Instruction for the entries that follow: retype exactly the lines from the line with "(if mo == 2" to the line with "(classOf fa (m.fmtB", both included, and omit all others.

DATA RECORDS —
_____

-- ==== Sys2Proof/Machine/Walker.lean ====
section
/-! DEFINITION. Tensor descriptors and the tile walker: BIND, MMUL, MMUL2, fetches, passes, conversions, the combine of SPLIT K, and the
macro's signal (R109 to R136). -/

namespace Sys2Proof.Machine

namespace Hw

/-- The walker as the source of a raise. -/
def macSrc (h : Hw) (c : Nat) : Src := { h.coreSrc c 0xA0 (some F.CR_MAC_STATUS_REASON) with detail := h.rd .CR_MAC_FAULT c }

/-- A RES code of Table 5-11, with the coordinates of the first one. -/
def macFault (h : Hw) (c code : Nat) (p : Option GenPass) : Hw :=
  let h := match p with
    | some p => if h.on F.CR_MAC_STATUS_FAULT c then h else h.wr .CR_MAC_FAULT c (p.s % 65536 + p.o % 65536 * 2 ^ 16 + p.kc % 65536 * 2 ^ 32 + p.b % 65536 * 2 ^ 48)
    | none => h
  (h.setFlag F.CR_MAC_STATUS_FAULT c).raise code (h.macSrc c)

def onMac (h : Hw) (c : Nat) (f : Macro → Macro) : Hw := h.onCore c (fun k => { k with mac := k.mac.map f })

end Hw

/-! BIND (R109 to R112). -/

def bindRule (c : Nat) (iw : InstrWord) : OpRule :=
  let q := ifld iw 8 0 5
  { check := fun a w =>
      if !(hasDescQueue q && addrOk w a 64 64) then Rc.PRG_BAD_OPERAND
      else if !Td.ok (w.mm c a 64) then Rc.PRG_TD_FORMAT
      else if (w.hw.descQueue c q).length ≥ 4 then Rc.PRG_QUEUE_MISMATCH
      else 0
    reads := []
    hold := fun _ w => w.hw.on F.CR_MM_STATUS_INIT c
    extent := fun a => [(a, 64)]
    effect := fun a w => w.onHw (fun h => h.setDescQueue c q (h.descQueue c q ++ [w.mm c a 64])) }

/-! The issue of a macro. -/

/-- A run-time value (Table 5-6). -/
def runtime (w : Work) (c src planned shape : Nat) : Nat :=
  if src == 0 then planned
  else if src < 0x20 then w.hw.sReg c (src - 0x10) % 2 ^ 32
  else leNat (w.mm c (shape + 4 * (src - 0x20)) 4)

def rtRows (w : Work) (c : Nat) (d : List Byte) : Nat := runtime w c (Td.rowsSrc d) (Td.rows d) (Td.shapeAddr d)
def rtCols (w : Work) (c : Nat) (d : List Byte) : Nat := runtime w c (Td.colsSrc d) (Td.cols d) (Td.shapeAddr d)

/-- Members of a core set. -/
def members (b : Build) (set : Nat) : List Nat := (List.range b.cores).filter (fun n => bit n set)

/-- The descriptors that a macro would pop, in order: A, B, (B2,) output, and the V0 operand (R113). -/
def macroDescs (w : Work) (c : Nat) (two : Bool) : List (List Byte) × List Byte :=
  let h := w.hw
  ((h.descQueue c 0).take 1 ++ (h.descQueue c 1).take (if two then 2 else 1) ++ (h.descQueue c 3).take 1, ((h.descQueue c 4).head?).getD [])

/-- The macro that an MPB and the queues describe, with its run-time shape (R113, R122). -/
def macroOf (w : Work) (c : Nat) (two : Bool) (a : Nat) : Macro :=
  let p := w.mm c a 64
  let ds := macroDescs w c two
  let da := ds.1.getD 0 []
  let db := ds.1.getD 1 []
  let db2 := ds.1.getD 2 []
  let logical := (w.hw.logicalOf c).getD 0
  let ms := members w.hw.build (Mpb.coreSet p)
  let rtM := rtRows w c da
  let rtK := rtCols w c da
  let rtN := if two then rtCols w c db2 else rtCols w c db
  let rtB := runtime w c (Mpb.batchSrc p) (Mpb.batch p) (Td.shapeAddr da)
  { two := two, mpb := p, descs := ds.1, opd := if rfnOperand (Mpb.rfn p) then ds.2 else [], rtM := rtM, rtN := rtN, rtK := rtK, rtB := rtB,
    rtMid := if two then rtCols w c db else 0, zero := rtM == 0 || rtN == 0 || rtK == 0 || rtB == 0,
    rank := (ms.filter (· < logical)).length, members := ms.length, hoop := (w.hw.segOf c).2, f := w.hw.run.f, owner := (w.hw.segOf c).1 }

/-- The parameter block keeps Table 5-3, and the plan the limit of R116 and the rules of R127 and R133. -/
def mpbOk (h : Hw) (c : Nat) (m : Macro) : Bool :=
  let p := m.mpb
  let b := h.build
  let mo := Mpb.mode p
  let tiles (n size : Nat) : Bool := ceilDiv n size ≤ 65535
  let narrowZ := Td.fmt m.output == 10
  mo ≤ 2 && Mpb.order p ≤ 1 && (1 ≤ Mpb.group p && Mpb.group p ≤ 16) && ((mo != 2 && !m.two) || Mpb.group p == 1) && Mpb.split p ≤ 3 &&
  (1 ≤ Mpb.accCount p && Mpb.accCount p ≤ 16) &&
  (if mo == 2 then Mpb.kblk p % b.arrayRows == 0 && b.arrayRows ≤ Mpb.kblk p && Mpb.kblk p ≤ 4096 else Mpb.kblk p == 0) &&
  Td.srcOk (Mpb.batchSrc p) && (1 ≤ Mpb.batch p && Mpb.batch p ≤ 65535) && Mpb.stgOk (Mpb.stgA p) && Mpb.stgOk (Mpb.stgB p) &&
  (if m.two then Mpb.stgOk (Mpb.stgMid p) else Mpb.stgMid p < 4096) && Mpb.rowbuf p % 64 == 0 && (!narrowZ || Mpb.zp p ≤ 15) &&
  (if m.two then narrowFmt (Mpb.midFmt p) && (1 ≤ Mpb.frows p && Mpb.frows p ≤ tileM b mo) && mo != 2 && Mpb.split p == 0
   else Mpb.midFmt p == 0 && Mpb.frows p == 0) &&
  (Mpb.signal p == 0xFFFF || (1 ≤ Mpb.sigAdd p && (h.objOf ((h.logicalOf c).getD 0) (Mpb.signal p)).isSome)) && leAt 44 4 p == 0 &&
  (Mpb.split p != 0 || m.members ≤ 1) &&
  tiles m.planM (tileM b mo) && tiles (m.planN 1) (tileN b mo) && tiles (m.planK 1) (tileK b mo (Mpb.kblk p) (m.cls 1).1) &&
  (!m.two || tiles (m.planN 2) (tileN b mo))

/-- The operand pairing of R60 and R61 for a product; I32 is the output of integer classes alone. -/
def pairOk (m : Macro) (product : Nat) : Bool :=
  let fa := m.fmtA product
  (classOf fa (m.fmtB product)).isSome && ((fa != 10 && fa != 11) || m.mode == 0)

/-- The shapes agree, planned and at run time (R115). -/
def shapesOk (w : Work) (c : Nat) (m : Macro) : Bool :=
  let b2 := m.bOf 2
  let half (n : Nat) : Nat := if m.rfn == 0x17 && !m.two then n / 2 else n
  let n := m.planN (if m.two then 2 else 1)
  Td.rows m.b1 == Td.cols m.a && (!m.two || Td.rows b2 == Td.cols m.b1) && Td.rows m.output == m.planM && Td.cols m.output == half n &&
  rtRows w c m.b1 == m.rtK && (!m.two || rtRows w c b2 == m.rtMid) && rtRows w c m.output == m.rtM && rtCols w c m.output == half m.rtN

/-- The row function is defined, has its operand, and can run (R131, R132). -/
def rfnOk (w : Work) (c : Nat) (m : Macro) : Bool :=
  let r := m.rfn
  let n := m.planN 1
  rfnDefined r && (!rfnOperand r || (!m.opd.isEmpty && (Td.fmt m.opd == 6 || Td.fmt m.opd == 5))) && (r != 0x17 || n % 2 == 0) &&
  (r < 0x20 || w.hw.tambourUse c (w.hw.segOf c).2 (some (r - 0x20)) false == 0)

namespace Macro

_____

TASK RESPONSE —
  (if mo == 2 then Mpb.kblk p % b.arrayRows == 0 && b.arrayRows ≤ Mpb.kblk p && Mpb.kblk p ≤ 4096 else Mpb.kblk p == 0) &&
  Td.srcOk (Mpb.batchSrc p) && (1 ≤ Mpb.batch p && Mpb.batch p ≤ 65535) && Mpb.stgOk (Mpb.stgA p) && Mpb.stgOk (Mpb.stgB p) &&
  (if m.two then Mpb.stgOk (Mpb.stgMid p) else Mpb.stgMid p < 4096) && Mpb.rowbuf p % 64 == 0 && (!narrowZ || Mpb.zp p ≤ 15) &&
  (if m.two then narrowFmt (Mpb.midFmt p) && (1 ≤ Mpb.frows p && Mpb.frows p ≤ tileM b mo) && mo != 2 && Mpb.split p == 0
   else Mpb.midFmt p == 0 && Mpb.frows p == 0) &&
  (Mpb.signal p == 0xFFFF || (1 ≤ Mpb.sigAdd p && (h.objOf ((h.logicalOf c).getD 0) (Mpb.signal p)).isSome)) && leAt 44 4 p == 0 &&
  (Mpb.split p != 0 || m.members ≤ 1) &&
  tiles m.planM (tileM b mo) && tiles (m.planN 1) (tileN b mo) && tiles (m.planK 1) (tileK b mo (Mpb.kblk p) (m.cls 1).1) &&
  (!m.two || tiles (m.planN 2) (tileN b mo))

/-- The operand pairing of R60 and R61 for a product; I32 is the output of integer classes alone. -/
def pairOk (m : Macro) (product : Nat) : Bool :=
  let fa := m.fmtA product
  (classOf fa (m.fmtB product)).isSome && ((fa != 10 && fa != 11) || m.mode == 0)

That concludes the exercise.